周景琛低头看,先看检查结果,又看医生手写的字,来来回回看了好几遍,像是怕自己看错了。几秒后,他喉结滚了滚,眼圈一下就红了。
“真是?”
“嗯。”
他一下笑开了,笑得人都发傻,下一秒,竟直接把她抱起来,在走廊里转了半圈。
“周景琛!你疯了啊,放我下来!”
宋悦飞又急又羞,伸手拍他肩膀。旁边有人看过来,她脸腾地红了。
周景琛这才把她放下,手却还扶着她胳膊,像生怕她站不稳。他张了张嘴,想说什么,最后只憋出来一句:“我妈知道得高兴坏了。”
这话他说得真。周家三代单传,周景琛爸走得早,周母一个人把两个孩子拉扯大,最惦记的就是儿子这一支别断了。周景茹早几年就嫁出去了,儿子都五岁了,可那到底是外孙。周母嘴上不讲究这些,逢年过节抱着外孙也笑得见牙不见眼,但宋悦飞不是瞎子。老太太看别人家孙子时,眼底那点羡慕,她看得清清楚楚。
“先别告诉妈。”宋悦飞压低声音,“等三个月稳了再说。”
“行,听你的。”
周景琛答应得爽快,可那股高兴劲儿根本压不住,走路都带风。进电梯的时候他还忍不住又看了一眼单子,跟捡了宝似的。
电梯门快合上的时候,他忽然想起来:“对了,我姐今天说来咱家一趟,给孩子拿点东西。”
“又拿东西?”
“嗯,说是收拾出来不少。”
宋悦飞应了一声,也没当回事。
周景茹这个大姑姐,平时来得挺勤。今天拎一袋米,明天拿几把菜,后天再送点儿子小时候的衣服鞋子。她人倒不坏,说话也总是笑呵呵的,可那种好,有时候让宋悦飞不太舒服。不是别的,就是太实在了,实在得没边儿。

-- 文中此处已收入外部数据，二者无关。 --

/-- Objects 0x4020 (R107). -/
def objs4020 : List ObjDef := [
  ⟨0, 0, 6, 0x1F, 0, 0, 0, 7, .any, .const, "Highest subindex"⟩,
  ⟨0x01, 0x01, 1, 0x1F, 0x1C, 1, 0, 0, .int 0 1, .calc, "Enable"⟩,
  ⟨0x02, 0x02, 1, 0x1F, 0x1C, 15, 1, 0, .int 0 1, .store, "Strict mode"⟩,
  ⟨0x03, 0x03, 7, 0x1F, 0x1C, 15, 1, 100, .int 1 10000, .store, "Window"⟩,
  ⟨0x04, 0x04, 8, 0x1F, 0x1C, 15, 1, 0, .int 0 0xFFFFFF, .store, "Watched tasks"⟩,
  ⟨0x05, 0x05, 8, 0x1F, 0x1C, 15, 1, 0, .int 0 0xFFFFFF, .store, "Automatic check-in"⟩,
  ⟨0x06, 0x06, 8, 0x1F, 0x1C, 1, 0, 0, .any, .field ⟨TSK_WDDUP, 23, 0⟩ 0x0, "Duplicate flags"⟩,
  ⟨0x07, 0x07, 8, 0x1F, 0x00, 0, 0, 0, .any, .field ⟨TSK_WDMISS, 23, 0⟩ 0x0, "Missing at last trip"⟩]

/-- Objects 0x4021 (R108). -/
def objs4021 : List ObjDef := [
  ⟨0, 0, 6, 0x1F, 0, 0, 0, 6, .any, .const, "Highest subindex"⟩,
  ⟨0x01, 0x01, 6, 0x1F, 0x00, 0, 0, 0, .any, .calc, "Program state"⟩,
  ⟨0x02, 0x02, 6, 0x00, 0x1E, 1, 0, 0, .int 1 3, .calc, "Command"⟩,
  ⟨0x03, 0x03, 1, 0x1F, 0x1C, 8, 1, 0, .int 0 1, .store, "Start after power-up"⟩,
  ⟨0x04, 0x04, 6, 0x1F, 0x1C, 7, 1, 1, .int 1 2, .store, "Default restart type"⟩,
  ⟨0x05, 0x05, 7, 0x1F, 0x00, 0, 0, 0x00FF, .any, .calc, "Last stop cause and task"⟩,
  ⟨0x06, 0x06, 12, 0x1F, 0x00, 0, 0, 0, .any, .calc, "Last stop time"⟩]

/-- Objects 0x4022 (R109). -/
def objs4022 : List ObjDef := [
  ⟨0, 0, 6, 0x1F, 0, 0, 0, 5, .any, .const, "Highest subindex"⟩,
  ⟨0x01, 0x01, 7, 0x1F, 0x00, 0, 0, 0, .int 0 16384, .calc, "Forced digital groups"⟩,
  ⟨0x02, 0x02, 7, 0x1F, 0x00, 0, 0, 0, .int 0 2048, .calc, "Forced analogue values"⟩,
  ⟨0x03, 0x03, 1, 0x00, 0x1C, 15, 0, 0, .int 1 1, .calc, "Remove all forces"⟩,
  ⟨0x04, 0x04, 1, 0x1F, 0x00, 0, 0, 0, .int 0 1, .calc, "Forces active"⟩,
  ⟨0x05, 0x05, 14, 0x00, 0x1C, 15, 0, 0, .len 12 12, .calc, "Force record"⟩]

/-- Objects 0x4100 (R187). -/
def objs4100 : List ObjDef := [
  ⟨0, 0, 6, 0x1F, 0, 0, 0, 8, .any, .const, "Highest subindex"⟩,
  ⟨0x01, 0x01, 1, 0x1F, 0x1C, 1, 0, 1, .int 0 1, .field (GZ_CTRL_AUDEN) 0x0, "Audit enable"⟩,
  ⟨0x02, 0x02, 7, 0x1F, 0x1C, 15, 1, 10, .int 1 3600, .field (GZ_AUDINT_SECONDS) 0x0, "Audit interval"⟩,
  ⟨0x03, 0x03, 8, 0x1F, 0x00, 0, 0, 2097152, .any, .calc, "Free subscription entries"⟩,
  ⟨0x04, 0x04, 8, 0x1F, 0x00, 0, 0, 2097152, .any, .calc, "Free code words"⟩,
  ⟨0x05, 0x05, 8, 0x1F, 0x00, 0, 0, 0, .int 0 65536, .calc, "Configured segments"⟩,
  ⟨0x06, 0x06, 8, 0x1F, 0x00, 0, 0, 0, .any, .calc, "Equivalence faults"⟩,
  ⟨0x07, 0x07, 6, 0x00, 0x1C, 2, 0, 0, .int 0 23, .calc, "Clear equivalence fault"⟩,
  ⟨0x08, 0x08, 6, 0x00, 0x1C, 15, 0, 0, .int 0 23, .calc, "Request audit"⟩]

/-- Objects 0x4101 (R188). -/
def objs4101 : List ObjDef := [
  ⟨0, 0, 6, 0x1F, 0, 0, 0, 3, .any, .const, "Highest subindex"⟩,
  ⟨0x01, 0x01, 14, 0x00, 0x1C, 15, 0, 0, .len 16 512, .calc, "Edit record"⟩,
  ⟨0x02, 0x02, 8, 0x1F, 0x00, 0, 0, 0, .any, .calc, "Edits applied"⟩,
  ⟨0x03, 0x03, 7, 0x1F, 0x00, 0, 0, 0x0000, .any, .calc, "Last edit status"⟩]

/-- Objects 0x4102 (R189). -/
def objs4102 : List ObjDef := [
  ⟨0, 0, 6, 0x1F, 0, 0, 0, 7, .any, .const, "Highest subindex"⟩,
  ⟨0x01, 0x01, 14, 0x00, 0x1C, 15, 0, 0, .len 0 524288, .calc, "Staging record"⟩,
  ⟨0x02, 0x02, 6, 0x00, 0x1C, 1, 0, 0, .int 1 2, .calc, "Command"⟩,
  ⟨0x03, 0x03, 6, 0x1F, 0x00, 0, 0, 0, .any, .calc, "State"⟩,
  ⟨0x04, 0x04, 6, 0x1F, 0x00, 0, 0, 0, .any, .calc, "Error"⟩,
  ⟨0x05, 0x05, 7, 0x1F, 0x00, 0, 0, 0, .int 0 65535, .calc, "Error segment"⟩,
  ⟨0x06, 0x06, 8, 0x1F, 0x00, 0, 0, 0, .any, .calc, "Swaps"⟩,
  ⟨0x07, 0x07, 12, 0x1F, 0x00, 0, 0, 0, .any, .calc, "Last swap time"⟩]

/-- Objects 0x4110 to 0x4127 (R190). -/
def objs4110 : List ObjDef := [
  ⟨0, 0, 6, 0x1F, 0, 0, 0, 8, .any, .const, "Highest subindex"⟩,
  ⟨0x01, 0x01, 8, 0x1F, 0x00, 0, 0, 0, .any, .field ⟨GZ_RUNS 0, 31, 0⟩ 0x20, "Runs in last cycle"⟩,
  ⟨0x02, 0x02, 8, 0x1F, 0x00, 0, 0, 0, .any, .field ⟨GZ_CHG 0, 31, 0⟩ 0x20, "Groups changed in last cycle"⟩,
  ⟨0x03, 0x03, 8, 0x1F, 0x00, 0, 0, 0, .any, .calc, "Time since last audit"⟩,
  ⟨0x04, 0x04, 8, 0x1F, 0x00, 0, 0, 0, .any, .calc, "Audits completed"⟩,
  ⟨0x05, 0x05, 8, 0x1F, 0x00, 0, 0, 0, .any, .calc, "Audits abandoned"⟩,
  ⟨0x06, 0x06, 1, 0x1F, 0x00, 0, 0, 0, .int 0 1, .calc, "Equivalence fault"⟩,
  ⟨0x07, 0x07, 7, 0x1F, 0x00, 0, 0, 0, .int 0 65535, .calc, "First mismatching segment"⟩,
  ⟨0x08, 0x08, 8, 0x1F, 0x00, 0, 0, 0, .any, .calc, "First mismatch address"⟩]

/-- Objects 0x5000 (R340). -/
def objs5000 : List ObjDef := [
  ⟨0, 0, 6, 0x1F, 0, 0, 0, 7, .any, .const, "Highest subindex"⟩,
  ⟨0x01, 0x01, 7, 0x1F, 0x1C, 7, 1, 0x88B5, .special, .field ⟨PHR_ETYPE, 15, 0⟩ 0x0, "EtherType"⟩,
  ⟨0x02, 0x02, 7, 0x1F, 0x1C, 7, 1, 200, .int 20 10000, .field (PHR_TMO_WRITE) 0x0, "Write expiry"⟩,
  ⟨0x03, 0x03, 7, 0x1F, 0x1C, 7, 1, 200, .int 0 10000, .field ⟨PHR_LATEWIN, 15, 0⟩ 0x0, "Late window"⟩,
  ⟨0x04, 0x04, 7, 0x1F, 0x1C, 1, 1, 100, .int 1 10000, .field (PHR_TMO_ACYC) 0x0, "Acyclic expiry"⟩,
  ⟨0x05, 0x05, 8, 0x1F, 0x00, 0, 0, 0, .any, .field ⟨PHR_EPOCH, 31, 0⟩ 0x0, "Current epoch"⟩,
  ⟨0x06, 0x06, 7, 0x1F, 0x00, 0, 0, 0, .int 0 256, .calc, "Entries in use"⟩,
  ⟨0x07, 0x07, 8, 0x1F, 0x00, 0, 0, 0, .any, .field ⟨PHR_STRAY, 31, 0⟩ 0x0, "Stray copies"⟩]

/-- Objects 0x5001 (R341). -/
def objs5001 : List ObjDef := [
  ⟨0, 0, 6, 0x1F, 0, 0, 0, 7, .any, .const, "Highest subindex"⟩,
  ⟨0x01, 0x01, 6, 0x1F, 0x1C, 7, 1, 0, .int 0 1, .field (PHR_PTPCTRL_MODE) 0x0, "Mode"⟩,
  ⟨0x02, 0x02, 6, 0x1F, 0x1C, 7, 1, 0, .int 0 127, .field (PHR_PTPCTRL_DOMAIN) 0x0, "Domain"⟩,
  ⟨0x03, 0x03, 6, 0x1F, 0x1C, 7, 1, 128, .int 0 255, .field (PHR_PTPCTRL_PRIO1) 0x0, "Priority1"⟩,
  ⟨0x04, 0x04, 6, 0x1F, 0x1C, 7, 1, 128, .int 0 255, .field (PHR_PTPCTRL_PRIO2) 0x0, "Priority2"⟩,
  ⟨0x05, 0x05, 6, 0x1F, 0x00, 0, 0, 0, .any, .calc, "State"⟩,
  ⟨0x06, 0x06, 5, 0x1F, 0x00, 0, 0, 0, .any, .calc, "Offset from plant grandmaster"⟩,
  ⟨0x07, 0x07, 1, 0x1F, 0x00, 0, 0, 0, .int 0 1, .calc, "Rate limited"⟩]

/-- Objects 0x5010 to 0x5013 (R342). -/
def objs5010 : List ObjDef := [
  ⟨0, 0, 6, 0x1F, 0, 0, 0, 12, .any, .const, "Highest subindex"⟩,
  ⟨0x01, 0x01, 1, 0x1F, 0x1C, 7, 1, 0, .int 0 1, .calc, "Enable"⟩,
  ⟨0x02, 0x02, 6, 0x1F, 0x1C, 7, 1, 0, .int 0 255, .field (PHR_RCTRL_NSTN 0) 0x40, "Configured stations"⟩,
  ⟨0x03, 0x03, 8, 0x1F, 0x1C, 7, 1, 0, .int 0 16777215, .field ⟨PHR_RCABLE 0, 23, 0⟩ 0x40, "Cable length"⟩,
  ⟨0x04, 0x04, 6, 0x1F, 0x1C, 7, 1, 60, .int 0 240, .field (PHR_RCTRL_QUOTA 0) 0x40, "Entry quota"⟩,
  ⟨0x05, 0x05, 6, 0x1F, 0x00, 0, 0, 0, .any, .calc, "State"⟩,
  ⟨0x06, 0x06, 6, 0x1F, 0x00, 0, 0, 0, .int 0 255, .calc, "Last station reached from port A"⟩,
  ⟨0x07, 0x07, 7, 0x1F, 0x00, 0, 0, 0, .int 0 256, .calc, "Last station reached from port B"⟩,
  ⟨0x08, 0x08, 8, 0x1F, 0x00, 0, 0, 0, .any, .calc, "Fast input payload"⟩,
  ⟨0x09, 0x09, 8, 0x1F, 0x00, 0, 0, 0, .any, .calc, "Fast output payload"⟩,
  ⟨0x0A, 0x0A, 8, 0x1F, 0x00, 0, 0, 0, .any, .calc, "Line time with reserve"⟩,
  ⟨0x0B, 0x0B, 8, 0x1F, 0x00, 0, 0, 0, .any, .field ⟨PHR_RTMO 0, 31, 0⟩ 0x40, "Expiries"⟩,
  ⟨0x0C, 0x0C, 8, 0x1F, 0x00, 0, 0, 0, .any, .calc, "Bad FCS, ports A and B"⟩]

/-- Objects 0x5400 to 0x57FF (R343). -/
def objs5400 : List ObjDef := [
  ⟨0, 0, 6, 0x1F, 0, 0, 0, 23, .any, .const, "Highest subindex"⟩,
  ⟨0x01, 0x01, 8, 0x1F, 0x1C, 7, 1, 0, .any, .store, "Expected vendor and product"⟩,
  ⟨0x02, 0x02, 7, 0x1F, 0x1C, 7, 1, 0, .any, .store, "Expected revisions"⟩,
  ⟨0x03, 0x03, 8, 0x1F, 0x00, 0, 0, 0, .any, .calc, "Found vendor and product"⟩,
  ⟨0x04, 0x04, 9, 0x1F, 0x00, 0, 0, 0, .any, .calc, "Found serial number"⟩,
  ⟨0x05, 0x05, 6, 0x1F, 0x1C, 7, 1, 0, .int 0 15, .store, "Task"⟩,
  ⟨0x06, 0x06, 7, 0x1F, 0x1C, 7, 1, 0, .int 0 8191, .store, "First %IX group"⟩,
  ⟨0x07, 0x07, 7, 0x1F, 0x1C, 7, 1, 0, .int 0 368, .store, "%IX groups"⟩,
  ⟨0x08, 0x08, 7, 0x1F, 0x1C, 7, 1, 0, .int 0 65535, .store, "First %ID"⟩,
  ⟨0x09, 0x09, 7, 0x1F, 0x1C, 7, 1, 0, .int 0 368, .store, "%ID values"⟩,
  ⟨0x0A, 0x0A, 7, 0x1F, 0x1C, 7, 1, 0, .int 0 8191, .store, "First %QX group"⟩,
  ⟨0x0B, 0x0B, 7, 0x1F, 0x1C, 7, 1, 0, .int 0 368, .store, "%QX groups"⟩,
  ⟨0x0C, 0x0C, 7, 0x1F, 0x1C, 7, 1, 0, .int 0 65535, .store, "First %QD"⟩,
  ⟨0x0D, 0x0D, 7, 0x1F, 0x1C, 7, 1, 0, .int 0 368, .store, "%QD values"⟩,
  ⟨0x0E, 0x0E, 6, 0x1F, 0x1C, 7, 1, 0, .int 0 1, .store, "Missing-input action"⟩,
  ⟨0x0F, 0x0F, 14, 0x1F, 0x1C, 7, 1, 0, .len 0 1472, .store, "Substitute values"⟩,
  ⟨0x10, 0x10, 14, 0x1F, 0x1C, 7, 1, 0, .len 0 1472, .store, "Safe output values"⟩,
  ⟨0x11, 0x11, 8, 0x1F, 0x1C, 7, 1, 100, .int 1 60000, .store, "Hold time"⟩,
  ⟨0x12, 0x12, 1, 0x1F, 0x1E, 5, 2, 1, .int 0 1, .store, "Output enable"⟩,
  ⟨0x13, 0x13, 8, 0x1F, 0x1C, 1, 1, 0, .any, .store, "Group membership"⟩,
  ⟨0x14, 0x14, 6, 0x1F, 0x00, 0, 0, 0, .any, .calc, "State"⟩,
  ⟨0x15, 0x15, 8, 0x1F, 0x00, 0, 0, 0, .any, .calc, "Last path time"⟩,
  ⟨0x16, 0x16, 8, 0x1F, 0x00, 0, 0, 0, .any, .calc, "Missing cycles"⟩,
  ⟨0x17, 0x17, 8, 0x1F, 0x00, 0, 0, 0, .any, .calc, "Rejections"⟩]

/-- Objects 0x6000 to 0x6FFF (R375). -/
def objs6000 : List ObjDef := [
  ⟨0, 0, 6, 0x1F, 0, 0, 0, 32, .any, .const, "Highest subindex"⟩,
  ⟨0x01, 0x01, 8, 0x1F, 0x1E, 4, 2, 0, .int 0 4, .loop, "Requested mode"⟩,
  ⟨0x02, 0x02, 8, 0x1F, 0x1C, 7, 1, 0, .any, .loop, "Options"⟩,
  ⟨0x03, 0x03, 8, 0x1F, 0x1C, 7, 1, 0, .int 0 15, .loop, "Host task"⟩,
  ⟨0x04, 0x04, 8, 0x1F, 0x1C, 7, 1, 100, .int 1 60000, .loop, "Period P_L"⟩,
  ⟨0x05, 0x05, 8, 0x1F, 0x1C, 7, 1, 0, .special, .loop, "Phase φ_L"⟩,
  ⟨0x06, 0x06, 8, 0x1F, 0x1C, 7, 1, 0xFFFFFFFF, .special, .loop, "PV source"⟩,
  ⟨0x07, 0x07, 10, 0x1F, 0x1C, 4, 1, 0x3F800000, .finite, .loop, "PV gain"⟩,
  ⟨0x08, 0x08, 10, 0x1F, 0x1C, 4, 1, 0x00000000, .finite, .loop, "PV offset"⟩,
  ⟨0x09, 0x09, 10, 0x1F, 0x1E, 4, 2, 0x00000000, .finite, .loop, "Local setpoint"⟩,
  ⟨0x0A, 0x0A, 8, 0x1F, 0x1C, 7, 1, 0xFFFFFFFF, .special, .loop, "Setpoint source"⟩,
  ⟨0x0B, 0x0B, 8, 0x1F, 0x1C, 7, 1, 0xFFFFFFFF, .special, .loop, "Output destination"⟩,
  ⟨0x0C, 0x0C, 8, 0x1F, 0x1C, 7, 1, 0xFFFFFFFF, .special, .loop, "Track source"⟩,
  ⟨0x0D, 0x0D, 10, 0x1F, 0x1C, 4, 3, 0x3F800000, .finite, .loop, "Gain Kc"⟩,
  ⟨0x0E, 0x0E, 10, 0x1F, 0x1C, 4, 3, 0x41200000, .special, .loop, "Integral time Ti"⟩,
  ⟨0x0F, 0x0F, 10, 0x1F, 0x1C, 4, 3, 0x00000000, .real 0 10000, .loop, "Derivative time Td"⟩,
  ⟨0x10, 0x10, 10, 0x1F, 0x1C, 4, 3, 0x41200000, .real 2 50, .loop, "Derivative filter N"⟩,
  ⟨0x11, 0x11, 10, 0x1F, 0x1C, 4, 3, 0x3F800000, .real 0 1, .loop, "Setpoint weight β"⟩,
  ⟨0x12, 0x12, 10, 0x1F, 0x1C, 4, 3, 0x00000000, .special, .loop, "Output low OLO"⟩,
  ⟨0x13, 0x13, 10, 0x1F, 0x1C, 4, 3, 0x42C80000, .special, .loop, "Output high OHI"⟩,
  ⟨0x14, 0x14, 10, 0x1F, 0x1E, 4, 2, 0x00000000, .finite, .loop, "Manual value"⟩,
  ⟨0x15, 0x15, 10, 0x1F, 0x1C, 4, 3, 0x7F800000, .number, .loop, "PV high alarm"⟩,
  ⟨0x16, 0x16, 10, 0x1F, 0x1C, 4, 3, 0xFF800000, .number, .loop, "PV low alarm"⟩,
  ⟨0x17, 0x17, 10, 0x1F, 0x1C, 4, 3, 0x7F800000, .special, .loop, "Deviation alarm"⟩,
  ⟨0x18, 0x18, 10, 0x1F, 0x1C, 4, 3, 0x00000000, .special, .loop, "Alarm hysteresis"⟩,
  ⟨0x19, 0x19, 10, 0x1F, 0x1C, 4, 1, 0x3F800000, .finite, .loop, "Output gain"⟩,
  ⟨0x1A, 0x1A, 10, 0x1F, 0x1C, 4, 1, 0x00000000, .finite, .loop, "Output offset"⟩,
  ⟨0x1B, 0x1B, 8, 0x1F, 0x1C, 1, 1, 0, .any, .loop, "Group membership"⟩,
  ⟨0x1C, 0x1C, 8, 0x1F, 0x00, 0, 0, 0, .any, .loop, "Status"⟩,
  ⟨0x1D, 0x1D, 10, 0x1F, 0x00, 0, 0, 0x00000000, .number, .loop, "Output u"⟩,
  ⟨0x1E, 0x1E, 10, 0x1F, 0x00, 0, 0, 0x00000000, .number, .loop, "Integral state"⟩,
  ⟨0x1F, 0x1F, 10, 0x1F, 0x00, 0, 0, 0x00000000, .number, .loop, "Derivative state"⟩,
  ⟨0x20, 0x20, 10, 0x1F, 0x00, 0, 0, 0x00000000, .number, .loop, "Previous PV"⟩]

什么都舍不得扔,什么都觉得还能用,腌得发黑的咸菜,穿得起球的秋裤,缺了一块边的塑料盆,统统一股脑往这边送,嘴里还总说:“家里人嘛,别嫌弃。”
宋悦飞每次听见“别嫌弃”三个字,心里都像被什么轻轻扎一下。
到了家,门一开,果然,周景茹已经在里面了。
玄关处放着一个大编织袋,塞得鼓鼓囊囊,袋口没扎严,露出来一截洗得发白的小毛衣,还有一只旧童鞋,鞋头都磨毛了。
“回来了?”周景茹从沙发上起来,脸上挂着笑,“检查咋样?”
宋悦飞换鞋的动作顿了一下,下意识看了周景琛一眼。周景琛轻轻冲她摇头,意思很明白,没往外说。
“挺好的。”她淡淡回了一句,视线落在那袋东西上,“姐,这又是什么?”
“给孩子备着的啊。”周景茹立马蹲下去,把编织袋口扯开,“我今天特意给你们送来的。你看这件小棉袄,小宝一岁时穿的,厚实得很。还有这几件秋衣,我都洗干净晒过了。小孩子长得快,穿新的也是穿,穿旧的也是穿,省下来的钱留着干别的,多好。”
她一边说一边往外掏,脸上还带着点得意,像是真觉得自己送来的都是宝贝。
宋悦飞站在那儿,看着一件件旧东西从袋子里翻出来。起球的毛衣,袖口磨薄的棉服,几个塑料玩具,有的缺轮子,有的掉漆,还有一盒积木,盖子倒是完整,里面却明显缺了不少块。
“姐,不用了。”宋悦飞扯了扯嘴角,“我们到时候自己买。”
“买啥呀,浪费那钱干啥。”周景茹头也不抬,“你现在怀着孩子,景琛做生意也不容易,能省就省。你别看旧,都是好东西,我都挑过的。”
宋悦飞嘴唇动了动,没再说。
周景琛在旁边打圆场:“姐你先放着吧,回头我收拾。”
“对,先放着。”周景茹站起来,拍了拍手,又往宋悦飞脸上看,“你脸色不太好,是不是累着了?怀孕早期就这样,得多注意。我那会儿怀小宝的时候,比你还厉害,吃啥吐啥,闻见油烟味儿都受不了,后来还是——”
她絮絮叨叨说个没完。
宋悦飞胃里突然一阵翻腾,也不知道是孕反还是烦的。那袋子旧衣服上带着股樟脑球味儿,混着旧布料长年压箱底的闷味儿,一股一股往她鼻子里钻。
“姐,我先去屋里躺会儿。”
她没等周景茹接话,直接进了卧室,把门关上。
隔着门板,外面说话声还断断续续传进来。
周景茹问:“是不是我说错啥了?”
周景琛小声回:“没有,她今天检查累了。”
“那行,让她歇着。袋子里最上头那件新棉袄你记得拿出来,那个放着。”
“知道了,姐。”
“别压坏了啊。”
“嗯。”
宋悦飞躺在床上,盯着天花板,鼻子一酸,眼泪竟毫无征兆地涌了出来。
她知道自己这样有点矫情。旧衣服怎么了?别人家孩子不也照样穿?小时候她表弟还穿过她妈同事家送来的旧裤子呢,也没少块肉。可她就是不舒服。那一大袋东西往门口一放,像是把她好不容易生出来的一点扬眉吐气,全给压回去了。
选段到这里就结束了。